The formula for $End is easier, the only trick is the minus 1, it is because the Start and End values are inclusive (so for example between 1 an 19 there are 19 tasks not 18)
The following slightly modified piece of logic should also work, it avoids the "fancy" formula by keeping a running tab of the $Start variable, rather than recomputing it each time..
$NumTasks = 89
$NumThreads = 5
$Remainder = $NumTasks % $NumThreads
$DefaultNumTasksAssigned = floor($NumTasks / $NumThreads)
$Start = 1
For $i = 1 To $NumThreads
if $i <= $Remainder Then // fixed here! need <= because $i is one-based
$NumTasksAssigned = $DefaultNumTasksAssigned + 1
else
$NumTasksAssigned = $DefaultNumTasksAssigned
endif
$End = $Start + $NumTasksAssigned -1
print Thread $i: Tasks $Start-$End ($NumTasksAssigned tasks)
$Start = $Start + $NumTasksAssigned
Next
Here's a Python transcription of the above
>>> def ShowWorkAllocation(NumTasks, NumThreads):
... Remainder = NumTasks % NumThreads
... DefaultNumTasksAssigned = math.floor(NumTasks / NumThreads)
... Start = 1
... for i in range(1, NumThreads + 1):
... if i <= Remainder:
... NumTasksAssigned = DefaultNumTasksAssigned + 1
... else:
... NumTasksAssigned = DefaultNumTasksAssigned
... End = Start + NumTasksAssigned - 1
... print("Thread ", i, ": Tasks ", Start, "-", End, "(", NumTasksAssigned,")")
... Start = Start + NumTasksAssigned
...
>>>
>>> ShowWorkAllocation(89, 5)
Thread 1 : Tasks 1 - 18 ( 18 )
Thread 2 : Tasks 19 - 36 ( 18 )
Thread 3 : Tasks 37 - 54 ( 18 )
Thread 4 : Tasks 55 - 72 ( 18 )
Thread 5 : Tasks 73 - 89 ( 17 )
>>> ShowWorkAllocation(11, 5)
Thread 1 : Tasks 1 - 3 ( 3 )
Thread 2 : Tasks 4 - 5 ( 2 )
Thread 3 : Tasks 6 - 7 ( 2 )
Thread 4 : Tasks 8 - 9 ( 2 )
Thread 5 : Tasks 10 - 11 ( 2 )
>>>
>>> ShowWorkAllocation(89, 11)
Thread 1 : Tasks 1 - 9 ( 9 )
Thread 2 : Tasks 10 - 17 ( 8 )
Thread 3 : Tasks 18 - 25 ( 8 )
Thread 4 : Tasks 26 - 33 ( 8 )
Thread 5 : Tasks 34 - 41 ( 8 )
Thread 6 : Tasks 42 - 49 ( 8 )
Thread 7 : Tasks 50 - 57 ( 8 )
Thread 8 : Tasks 58 - 65 ( 8 )
Thread 9 : Tasks 66 - 73 ( 8 )
Thread 10 : Tasks 74 - 81 ( 8 )
Thread 11 : Tasks 82 - 89 ( 8 )
>>>
I think you've solved the wrong half of your problem.
It's going to be virtually impossible to precisely determine the time it will take to complete all your tasks, unless all of the following are true:
your tasks are 100% CPU-bound: that is, they use 100% CPU while running and don't need to do any I/O
none of your tasks have to synchronize with any of your other tasks in any way
you have exactly as many threads as you have CPUs
the computer that is running these tasks is not performing any other interesting tasks at the same time
In practice, most of the time, your tasks are I/O-bound rather than CPU-bound: that is, you are waiting for some external resource such as reading from a file, fetching from a database, or communicating with a remote computer.

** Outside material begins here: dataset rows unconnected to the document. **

-- ==== Sys2Proof/Machine/Sequencer.lean ====
section
/-! DEFINITION. The frame exchanges' micro-operations: the inter-frame gate, the single response read and its log
(spec/42_sequencer.md R152, R153, R156). -/

namespace Sys2Proof.Machine

/-- `READAVAIL RBUF` (R153). -/
def readResponse (s : State) : State := s.readToRbuf.advance

/-- `LOGHEX tag` (R156): the response is logged, empty or not. -/
def logResponse (tag : ExchangeTag) (s : State) : State := (s.logEvent (.logHex tag s.rbuf)).advance

/-- `DELAY T_FRAME`, pc 6 (R152). -/
def execDelayFrame6 (s : State) : Host.Outcome State Fault Refusal := .next (s.delay Config.tFrameMs)

/-- `DELAY T_FRAME`, pc 10 (R152). -/
def execDelayFrame10 (s : State) : Host.Outcome State Fault Refusal := .next (s.delay Config.tFrameMs)

/-- `DELAY T_FRAME`, pc 14 (R152). -/
def execDelayFrame14 (s : State) : Host.Outcome State Fault Refusal := .next (s.delay Config.tFrameMs)

/-- `DELAY T_FRAME`, pc 18 (R152). -/
def execDelayFrame18 (s : State) : Host.Outcome State Fault Refusal := .next (s.delay Config.tFrameMs)

/-- `READAVAIL RBUF`, pc 7 (R153). -/
def execReadAvailRbuf7 (s : State) : Host.Outcome State Fault Refusal := .next (readResponse s)

/-- `READAVAIL RBUF`, pc 11 (R153). -/
def execReadAvailRbuf11 (s : State) : Host.Outcome State Fault Refusal := .next (readResponse s)

/-- `READAVAIL RBUF`, pc 15 (R153). -/
def execReadAvailRbuf15 (s : State) : Host.Outcome State Fault Refusal := .next (readResponse s)

/-- `READAVAIL RBUF`, pc 19 (R153). -/
def execReadAvailRbuf19 (s : State) : Host.Outcome State Fault Refusal := .next (readResponse s)

/-- `LOGHEX QUERY_VERSION`, pc 8 (R156). -/
def execLogHexQueryVersion (s : State) : Host.Outcome State Fault Refusal := .next (logResponse .queryVersion s)

/-- `LOGHEX READ_OLD`, pc 12 (R156). -/
def execLogHexReadOld (s : State) : Host.Outcome State Fault Refusal := .next (logResponse .readOld s)

/-- `LOGHEX WRITE_NEW`, pc 16 (R156). -/
def execLogHexWriteNew (s : State) : Host.Outcome State Fault Refusal := .next (logResponse .writeNew s)

/-- `LOGHEX READ_BACK`, pc 20 (R156). -/
def execLogHexReadBack (s : State) : Host.Outcome State Fault Refusal := .next (logResponse .readBack s)

end Sys2Proof.Machine
end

In that case, you only make things worse by adding more threads, because they're all contending for the same scarce resource.
Finally, unless you have some really weird hardware, it's unlikely you can actually have exactly five threads running simultaneously. (Usually processor configurations come in multiples of at least two.) Usually the sweet spot is at about 1 thread per CPU if your tasks are very CPU-bound, about 2 threads per CPU if the tasks spend half their time being CPU-bound and half their time doing IO, etc.
tl;dr: We need to know a lot more about what your tasks and hardware look like before we can advise you on this question.